(Stored items)
*** Begin section ***

/-- The whole machine. -/
structure State where
  /-- Commands that wait, first in, first out. -/
  pending : List Instr := []
  /-- Core cycles (0.25 ns) since reset, and the timebase's distance from it in quarter ns (R12, R444). -/
  now : Nat := 0
  tbBase : Int := 0
  lastSync : Nat := 0
  /-- The model's own counter of free values drawn. -/
  draws : Nat := 0
  csr : NMap Word64 := []
  /-- Event counters EVSEL, EVCNT, EVSNAP (R586 to R590), under the same keys. -/
  ctr : NMap Word64 := []
  cycle : CycleRec := {}
  /-- Memory (R304) in canonical form. Keys have the form of R304 with PHYSICAL die and bench numbers in the windows of scratch and
  local stores, so a spare substitution moves no byte; logical addresses are mapped at each access. -/
  mem : List Host.Cell := []
  /-- Poisoned units (R610): base address of the 8-byte word or 32-byte LPDDR6 codeword, rising. -/
  poison : List Nat := []
  /-- Stored errors: the bits by which a stored codeword differs from its code (R509, R527). -/
  errs : List (StoreRef × Nat × BitVec 288) := []
  /-- Words, and symbols of LPDDR6 codewords, whose last correctable error was written back in this lap (R515). -/
  seenCe : List (StoreRef × Nat) := []
  /-- Locations where an uncorrectable error was found, and whether they were written whole since (R515). -/
  seenUe : List (StoreRef × Nat × Bool) := []
  /-- Write-backs that reads have queued, oldest first (R512). -/
  writeBacks : List (StoreRef × Nat) := []
  /-- First word of the lap that each scrubber has not passed (R524). -/
  scrubPos : List (StoreRef × Nat) := []
  cores : NMap CoreState := []
  benches : NMap BenchState := []
  dies : NMap DieState := []
  hubs : NMap HubState := []
  ports : NMap PortState := []
  tab : TabState := {}
  job : JobState := {}
  loader : LoaderState := {}
  mgr : MgrState := {}
  mgt : MgtState := {}
  sec : SecState := {}
  flash : FlashState := {}
  pins : Pins := {}
  out : List Msg := []
  deriving DecidableEq, Repr

/-- A step of this model never faults: every fault of the spec is a record in a register and a report (R54, R117). -/
inductive Fault where
  /-- No command raises it; kept because the interface asks for a type of faults. Safe. -/
  | none
  deriving DecidableEq, Repr

/-- Why a command has no meaning. -/
inductive Refusal where
  /-- A command not modelled, by its row's mnemonic; raised only by an arm of `exec`. Safe: a run stops. -/
  | notModelled (mnemonic : String)
  deriving DecidableEq, Repr

/-- The machine right after the release of reset, before BOOT: every register at the reset value its table gives (a key absent
from `csr`), no unit record listed, memory with nothing listed, an empty queue. -/
def State.reset : State := {}

end Sys2Proof.Machine
end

*** End section ***

**WORK REQUIRED:** Write out each line of the data above again, exactly as given.

**SOLUTION FOR THIS EXERCISE:**
/-- The whole machine. -/
structure State where
  /-- Commands that wait, first in, first out. -/
  pending : List Instr := []
  /-- Core cycles (0.25 ns) since reset, and the timebase's distance from it in quarter ns (R12, R444). -/
  now : Nat := 0
  tbBase : Int := 0
  lastSync : Nat := 0
  /-- The model's own counter of free values drawn. -/
  draws : Nat := 0
  csr : NMap Word64 := []
  /-- Event counters EVSEL, EVCNT, EVSNAP (R586 to R590), under the same keys. -/
  ctr : NMap Word64 := []
  cycle : CycleRec := {}
  /-- Memory (R304) in canonical form. Keys have the form of R304 with PHYSICAL die and bench numbers in the windows of scratch and
  local stores, so a spare substitution moves no byte; logical addresses are mapped at each access. -/
  mem : List Host.Cell := []
  /-- Poisoned units (R610): base address of the 8-byte word or 32-byte LPDDR6 codeword, rising. -/
  poison : List Nat := []
  /-- Stored errors: the bits by which a stored codeword differs from its code (R509, R527). -/
  errs : List (StoreRef × Nat × BitVec 288) := []
  /-- Words, and symbols of LPDDR6 codewords, whose last correctable error was written back in this lap (R515). -/
  seenCe : List (StoreRef × Nat) := []
  /-- Locations where an uncorrectable error was found, and whether they were written whole since (R515). -/
  seenUe : List (StoreRef × Nat × Bool) := []
  /-- Write-backs that reads have queued, oldest first (R512). -/
  writeBacks : List (StoreRef × Nat) := []
  /-- First word of the lap that each scrubber has not passed (R524). -/
  scrubPos : List (StoreRef × Nat) := []
  cores : NMap CoreState := []
  benches : NMap BenchState := []
  dies : NMap DieState := []
  hubs : NMap HubState := []
  ports : NMap PortState := []
  tab : TabState := {}
  job : JobState := {}
  loader : LoaderState := {}
  mgr : MgrState := {}
  mgt : MgtState := {}
  sec : SecState := {}
  flash : FlashState := {}
  pins : Pins := {}
  out : List Msg := []
  deriving DecidableEq, Repr

/-- A step of this model never faults: every fault of the spec is a record in a register and a report (R54, R117). -/
inductive Fault where
  /-- No command raises it; kept because the interface asks for a type of faults. Safe. -/
  | none
  deriving DecidableEq, Repr

/-- Why a command has no meaning. -/
inductive Refusal where
  /-- A command not modelled, by its row's mnemonic; raised only by an arm of `exec`. Safe: a run stops. -/
  | notModelled (mnemonic : String)
  deriving DecidableEq, Repr

/-- The machine right after the release of reset, before BOOT: every register at the reset value its table gives (a key absent
from `csr`), no unit record listed, memory with nothing listed, an empty queue. -/
def State.reset : State := {}

end Sys2Proof.Machine
end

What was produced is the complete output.